As noted, the day’s biggest news came from the economy. At 10:00 A.M. (EDT), the Conference Board, a private research organization based in New York City, reported that its monthly consumer confidence survey fell to a reading of just 60.6 this month, down from a downwardly revised result of 65.4 in July, reflecting dampening hopes about the economy and job prospects. Initially, the July survey had been estimated at 65.9. Expectations had been for a flattish result of 66.0 this month. The weak consumer confidence report, though, was partially offset by a good reading on the S&P/Case-Shiller home price index.
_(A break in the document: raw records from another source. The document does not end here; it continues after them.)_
-- ==== Sys2Proof/Machine/Commands.lean ====
section
/-! DEFINITION. The host interface (70 R230 to R240): the four commands, the host's next move outside phase
EXECUTING, and the text of channel OUT. -/

namespace Sys2Proof.Machine

/-- Keep of a state what is not the instance's: the random input, the commands to come and the answers given
(log 2, 5). -/
def State.keepWorld (fresh s : State) : State :=
  { fresh with draws := s.draws, pending := s.pending, replies := s.replies }

/-- No instance (70 R231, R239): phase EMPTY, nothing of the old one left (log 13). -/
def State.emptied (s : State) : State :=
  State.keepWorld { State.reset with phase := .empty, running := false } s

/-- A successful CREATE (70 R230, 10 R34): the state after reset, with the image in memory. -/
def State.created (image : List Byte) (fuzzSafe : Bool) (s : State) : State :=
  State.keepWorld { State.reset with mem := Memory.ofImage 0 image, fuzzSafe := fuzzSafe } s

/-- CREATE outside phase EXECUTING (70 R230, R231): it succeeds for an image of 1 to 65535 bytes. -/
def State.create (image : List Byte) (fuzzSafe : Bool) (s : State) : State × Reply :=
  if 1 ≤ image.length ∧ image.length ≤ Config.maxProg then (s.created image fuzzSafe, .created)
  else (s.emptied, .createFailed)

/-- An accepted RUN (70 R233). -/
def State.startRun (cap : Int) (s : State) : State :=
  { s with ip := 0, running := true, icount := 0, cap := cap, phase := .executing }

/-- One host command, in any phase (70 R230 to R239): the state after it and its answer. -/
def State.accept (c : Command) (s : State) : State × Reply :=
  match c with
  | .create image fuzzSafe => if s.phase = .executing then (s, .refused) else s.create image fuzzSafe
  | .run cap => if s.phase = .loaded ∨ s.phase = .stopped then (s.startRun cap, .started) else (s, .refused)
  | .dump =>
    if s.phase = .loaded ∨ s.phase = .stopped ∨ s.phase = .panicked then
      (s, .dumped s.regs s.z s.sp.val s.entries s.mem)
    else (s, .refused)
  | .destroy => if s.phase = .executing then (s, .refused) else (s.emptied, .destroyed)

/-- The host's move outside phase EXECUTING (10 R33, 70 R240): its next command is carried out and answered; with
no command to come "the state stays as it is until the next host command" (40 R94; log 5). -/
def State.hostMove (s : State) : State :=
  match s.pending with
  | [] => s
  | c :: rest =>
    let (t, r) := ({ s with pending := rest } : State).accept c
    { t with replies := t.replies ++ [r] }

/-- The text of one OUT record (10 R28). -/
def OutRecord.text : OutRecord → Str
  | .int n => dec n
  | .str s => s

/-- Channel OUT rendered as text: each record's text after the one before, nothing between (10 R28). -/
def renderOut (records : List OutRecord) : Str := (records.map OutRecord.text).flatten

end Sys2Proof.Machine
end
The survey showed that home prices rose in 18 of the 20 cities surveyed—its first year-on-year rise since June, 2010. While it should not come as a shock that most of the stocks of the large homebuilders, including Lennar (LEN), PulteGroup (PHM), and Toll Brothers (TOL), performed well today, a positive showing from the consumer cyclical sector was a bit of a surprise, especially in the wake of the aforementioned dour report on consumer confidence.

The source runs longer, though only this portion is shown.